**RECORDS TO USE**
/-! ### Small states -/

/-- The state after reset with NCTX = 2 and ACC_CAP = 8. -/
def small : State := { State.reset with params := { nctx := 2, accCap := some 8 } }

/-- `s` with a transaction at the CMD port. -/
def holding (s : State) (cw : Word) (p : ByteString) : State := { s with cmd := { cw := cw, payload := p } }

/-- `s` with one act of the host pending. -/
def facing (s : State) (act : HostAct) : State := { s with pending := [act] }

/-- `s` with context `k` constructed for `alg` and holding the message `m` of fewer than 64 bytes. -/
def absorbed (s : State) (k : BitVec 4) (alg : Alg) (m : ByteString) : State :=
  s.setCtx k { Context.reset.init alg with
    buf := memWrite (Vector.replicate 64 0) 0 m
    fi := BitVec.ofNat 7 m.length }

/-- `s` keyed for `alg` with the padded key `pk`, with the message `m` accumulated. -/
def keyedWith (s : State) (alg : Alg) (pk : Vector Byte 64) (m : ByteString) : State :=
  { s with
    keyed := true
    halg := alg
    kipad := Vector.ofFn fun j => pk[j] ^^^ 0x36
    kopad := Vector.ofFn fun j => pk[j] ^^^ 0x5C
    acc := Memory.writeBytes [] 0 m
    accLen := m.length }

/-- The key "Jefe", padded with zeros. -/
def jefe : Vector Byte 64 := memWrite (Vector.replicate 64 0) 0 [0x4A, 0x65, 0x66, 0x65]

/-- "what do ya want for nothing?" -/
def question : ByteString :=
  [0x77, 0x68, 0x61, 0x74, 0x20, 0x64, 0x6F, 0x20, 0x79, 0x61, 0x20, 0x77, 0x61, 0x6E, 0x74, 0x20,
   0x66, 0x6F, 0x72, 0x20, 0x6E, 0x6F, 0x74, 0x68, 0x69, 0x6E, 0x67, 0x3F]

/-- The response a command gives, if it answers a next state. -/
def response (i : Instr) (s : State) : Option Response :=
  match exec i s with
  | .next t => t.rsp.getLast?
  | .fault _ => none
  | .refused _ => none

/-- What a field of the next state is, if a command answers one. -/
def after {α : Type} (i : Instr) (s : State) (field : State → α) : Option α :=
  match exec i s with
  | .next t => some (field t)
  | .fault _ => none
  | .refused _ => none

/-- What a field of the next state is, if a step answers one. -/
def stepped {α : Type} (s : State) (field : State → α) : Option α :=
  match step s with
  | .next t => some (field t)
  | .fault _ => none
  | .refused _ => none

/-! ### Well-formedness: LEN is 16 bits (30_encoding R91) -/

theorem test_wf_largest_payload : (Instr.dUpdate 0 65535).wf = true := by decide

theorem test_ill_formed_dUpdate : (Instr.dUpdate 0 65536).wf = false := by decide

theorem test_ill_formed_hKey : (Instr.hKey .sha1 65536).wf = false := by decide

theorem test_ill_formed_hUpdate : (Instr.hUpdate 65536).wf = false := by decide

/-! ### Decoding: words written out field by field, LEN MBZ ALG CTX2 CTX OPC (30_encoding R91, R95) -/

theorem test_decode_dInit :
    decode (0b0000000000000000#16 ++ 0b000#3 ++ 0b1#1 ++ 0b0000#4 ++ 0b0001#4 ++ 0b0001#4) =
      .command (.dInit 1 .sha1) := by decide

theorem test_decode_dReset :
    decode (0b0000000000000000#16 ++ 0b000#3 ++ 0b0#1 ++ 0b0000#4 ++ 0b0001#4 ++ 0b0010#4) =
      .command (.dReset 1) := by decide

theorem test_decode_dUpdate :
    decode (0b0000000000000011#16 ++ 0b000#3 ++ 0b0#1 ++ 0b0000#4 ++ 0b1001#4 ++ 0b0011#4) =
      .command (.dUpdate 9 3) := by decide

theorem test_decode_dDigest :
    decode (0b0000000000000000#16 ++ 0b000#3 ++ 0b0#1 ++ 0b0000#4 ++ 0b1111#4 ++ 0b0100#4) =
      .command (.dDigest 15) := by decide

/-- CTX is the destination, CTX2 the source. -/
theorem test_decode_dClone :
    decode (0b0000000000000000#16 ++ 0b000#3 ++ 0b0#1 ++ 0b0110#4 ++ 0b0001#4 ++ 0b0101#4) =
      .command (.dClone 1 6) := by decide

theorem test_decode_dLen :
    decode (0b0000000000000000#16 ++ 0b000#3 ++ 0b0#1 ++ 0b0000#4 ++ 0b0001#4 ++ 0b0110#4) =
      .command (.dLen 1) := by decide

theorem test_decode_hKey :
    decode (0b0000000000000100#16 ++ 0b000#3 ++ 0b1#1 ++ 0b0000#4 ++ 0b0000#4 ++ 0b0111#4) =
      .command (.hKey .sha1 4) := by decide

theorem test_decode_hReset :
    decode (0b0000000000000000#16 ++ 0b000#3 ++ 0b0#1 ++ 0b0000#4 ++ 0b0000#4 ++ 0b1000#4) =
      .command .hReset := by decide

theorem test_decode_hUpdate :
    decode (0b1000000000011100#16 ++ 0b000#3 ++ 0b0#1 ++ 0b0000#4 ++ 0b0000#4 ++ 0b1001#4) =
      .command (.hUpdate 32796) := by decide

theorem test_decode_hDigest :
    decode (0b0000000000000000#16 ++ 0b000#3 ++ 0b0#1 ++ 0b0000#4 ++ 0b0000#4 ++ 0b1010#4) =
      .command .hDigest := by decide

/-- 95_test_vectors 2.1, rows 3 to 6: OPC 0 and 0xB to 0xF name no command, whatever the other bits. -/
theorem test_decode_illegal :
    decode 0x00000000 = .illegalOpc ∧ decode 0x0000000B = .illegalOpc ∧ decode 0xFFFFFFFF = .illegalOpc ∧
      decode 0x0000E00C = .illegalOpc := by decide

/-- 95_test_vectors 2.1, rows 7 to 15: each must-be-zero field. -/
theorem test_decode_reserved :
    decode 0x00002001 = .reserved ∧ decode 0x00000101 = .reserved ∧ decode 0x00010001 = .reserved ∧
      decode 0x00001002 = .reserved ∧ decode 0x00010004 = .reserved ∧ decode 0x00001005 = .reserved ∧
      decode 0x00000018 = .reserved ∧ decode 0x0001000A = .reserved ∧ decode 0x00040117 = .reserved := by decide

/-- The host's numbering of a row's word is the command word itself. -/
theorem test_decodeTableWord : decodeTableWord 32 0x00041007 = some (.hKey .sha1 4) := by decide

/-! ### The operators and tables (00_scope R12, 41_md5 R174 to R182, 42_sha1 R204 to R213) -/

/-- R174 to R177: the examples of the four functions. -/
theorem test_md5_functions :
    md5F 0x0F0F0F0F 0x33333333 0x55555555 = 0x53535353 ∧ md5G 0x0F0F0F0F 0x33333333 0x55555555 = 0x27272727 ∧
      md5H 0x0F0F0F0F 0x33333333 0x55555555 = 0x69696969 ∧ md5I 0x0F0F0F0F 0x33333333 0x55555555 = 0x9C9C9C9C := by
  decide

---

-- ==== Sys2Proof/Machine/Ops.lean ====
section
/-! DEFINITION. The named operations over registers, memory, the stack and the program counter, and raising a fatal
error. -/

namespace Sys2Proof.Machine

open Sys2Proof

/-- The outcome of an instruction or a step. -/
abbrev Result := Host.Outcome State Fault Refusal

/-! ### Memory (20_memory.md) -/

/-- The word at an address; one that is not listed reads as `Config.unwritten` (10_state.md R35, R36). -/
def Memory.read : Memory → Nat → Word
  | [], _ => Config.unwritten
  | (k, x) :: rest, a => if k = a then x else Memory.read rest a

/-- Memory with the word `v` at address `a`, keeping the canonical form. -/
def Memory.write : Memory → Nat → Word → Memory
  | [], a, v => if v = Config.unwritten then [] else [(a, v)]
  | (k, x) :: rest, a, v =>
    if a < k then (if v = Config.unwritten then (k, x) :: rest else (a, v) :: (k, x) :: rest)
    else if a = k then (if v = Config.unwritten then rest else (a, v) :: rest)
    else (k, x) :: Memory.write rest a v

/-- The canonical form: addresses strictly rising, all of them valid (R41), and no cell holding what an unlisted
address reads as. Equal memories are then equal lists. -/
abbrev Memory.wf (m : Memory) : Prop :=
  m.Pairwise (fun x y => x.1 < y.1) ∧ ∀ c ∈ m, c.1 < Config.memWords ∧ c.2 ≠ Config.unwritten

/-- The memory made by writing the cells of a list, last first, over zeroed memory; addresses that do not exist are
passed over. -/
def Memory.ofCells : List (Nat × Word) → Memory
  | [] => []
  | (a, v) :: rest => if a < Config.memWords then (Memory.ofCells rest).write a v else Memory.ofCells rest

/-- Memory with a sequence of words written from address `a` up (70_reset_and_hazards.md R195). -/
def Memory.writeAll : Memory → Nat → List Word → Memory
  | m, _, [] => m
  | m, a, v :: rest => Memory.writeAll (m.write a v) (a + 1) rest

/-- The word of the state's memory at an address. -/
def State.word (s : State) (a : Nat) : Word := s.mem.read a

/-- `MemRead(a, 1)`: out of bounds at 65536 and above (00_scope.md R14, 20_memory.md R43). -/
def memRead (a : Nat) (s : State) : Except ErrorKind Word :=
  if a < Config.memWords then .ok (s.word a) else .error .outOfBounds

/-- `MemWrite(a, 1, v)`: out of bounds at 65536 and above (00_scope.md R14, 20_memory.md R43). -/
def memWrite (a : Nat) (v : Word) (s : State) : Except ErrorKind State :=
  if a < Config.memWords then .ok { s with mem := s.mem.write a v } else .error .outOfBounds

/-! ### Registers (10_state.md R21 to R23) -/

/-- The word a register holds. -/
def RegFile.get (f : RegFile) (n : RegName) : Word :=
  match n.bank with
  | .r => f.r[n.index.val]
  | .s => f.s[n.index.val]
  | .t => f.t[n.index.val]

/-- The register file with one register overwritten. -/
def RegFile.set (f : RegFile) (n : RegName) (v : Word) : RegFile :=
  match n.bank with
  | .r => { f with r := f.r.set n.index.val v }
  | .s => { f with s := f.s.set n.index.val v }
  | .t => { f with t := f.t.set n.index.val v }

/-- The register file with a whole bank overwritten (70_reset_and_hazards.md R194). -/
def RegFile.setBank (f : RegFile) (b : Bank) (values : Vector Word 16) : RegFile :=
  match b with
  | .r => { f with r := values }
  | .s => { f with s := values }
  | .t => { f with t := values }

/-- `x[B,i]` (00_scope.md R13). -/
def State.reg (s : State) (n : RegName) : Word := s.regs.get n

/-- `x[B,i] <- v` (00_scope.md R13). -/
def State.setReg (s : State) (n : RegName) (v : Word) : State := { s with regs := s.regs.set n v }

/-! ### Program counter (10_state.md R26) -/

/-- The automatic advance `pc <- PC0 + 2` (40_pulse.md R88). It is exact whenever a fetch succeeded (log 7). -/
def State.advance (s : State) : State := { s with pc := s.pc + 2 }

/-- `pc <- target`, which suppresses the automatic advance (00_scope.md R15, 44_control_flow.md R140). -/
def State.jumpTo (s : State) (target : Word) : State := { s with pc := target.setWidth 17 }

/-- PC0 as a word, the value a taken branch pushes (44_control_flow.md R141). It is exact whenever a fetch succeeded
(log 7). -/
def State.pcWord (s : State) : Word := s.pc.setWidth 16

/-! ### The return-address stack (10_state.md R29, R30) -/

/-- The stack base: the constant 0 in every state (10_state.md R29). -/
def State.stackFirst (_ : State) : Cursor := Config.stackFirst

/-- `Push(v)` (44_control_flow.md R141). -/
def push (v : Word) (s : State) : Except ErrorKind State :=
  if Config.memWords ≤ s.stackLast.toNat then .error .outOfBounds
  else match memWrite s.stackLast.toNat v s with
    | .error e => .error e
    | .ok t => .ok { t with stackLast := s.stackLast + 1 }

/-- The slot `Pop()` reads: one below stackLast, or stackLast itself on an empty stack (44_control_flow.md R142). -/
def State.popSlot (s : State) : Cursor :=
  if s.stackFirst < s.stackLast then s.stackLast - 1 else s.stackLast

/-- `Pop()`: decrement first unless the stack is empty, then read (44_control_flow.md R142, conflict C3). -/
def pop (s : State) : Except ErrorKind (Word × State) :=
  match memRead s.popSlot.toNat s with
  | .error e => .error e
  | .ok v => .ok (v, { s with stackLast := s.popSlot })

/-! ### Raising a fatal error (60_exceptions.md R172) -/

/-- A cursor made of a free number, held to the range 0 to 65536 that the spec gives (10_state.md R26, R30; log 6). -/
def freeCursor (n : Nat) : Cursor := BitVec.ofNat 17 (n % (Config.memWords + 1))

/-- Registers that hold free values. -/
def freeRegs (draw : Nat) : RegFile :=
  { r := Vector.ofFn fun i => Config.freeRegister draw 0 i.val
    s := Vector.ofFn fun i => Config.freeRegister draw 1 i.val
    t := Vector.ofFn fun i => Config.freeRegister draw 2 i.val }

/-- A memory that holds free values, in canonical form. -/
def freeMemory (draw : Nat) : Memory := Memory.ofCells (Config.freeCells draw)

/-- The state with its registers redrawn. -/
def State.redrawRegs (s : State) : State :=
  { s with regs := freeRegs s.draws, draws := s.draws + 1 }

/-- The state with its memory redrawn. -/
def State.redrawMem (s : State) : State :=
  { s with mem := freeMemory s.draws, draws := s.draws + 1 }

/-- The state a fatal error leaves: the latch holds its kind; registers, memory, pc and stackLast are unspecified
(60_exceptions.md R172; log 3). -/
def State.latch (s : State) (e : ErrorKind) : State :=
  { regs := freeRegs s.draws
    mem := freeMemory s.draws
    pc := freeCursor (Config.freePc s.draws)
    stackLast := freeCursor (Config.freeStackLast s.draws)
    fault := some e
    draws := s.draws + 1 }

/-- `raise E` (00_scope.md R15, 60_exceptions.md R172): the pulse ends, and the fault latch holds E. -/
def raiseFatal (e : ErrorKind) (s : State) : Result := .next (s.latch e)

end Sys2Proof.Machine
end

**TASK DIRECTIONS**
Tell how many lines in the material above include the word "writeAll", giving the number only.

**THE COMPLETED TASK**
2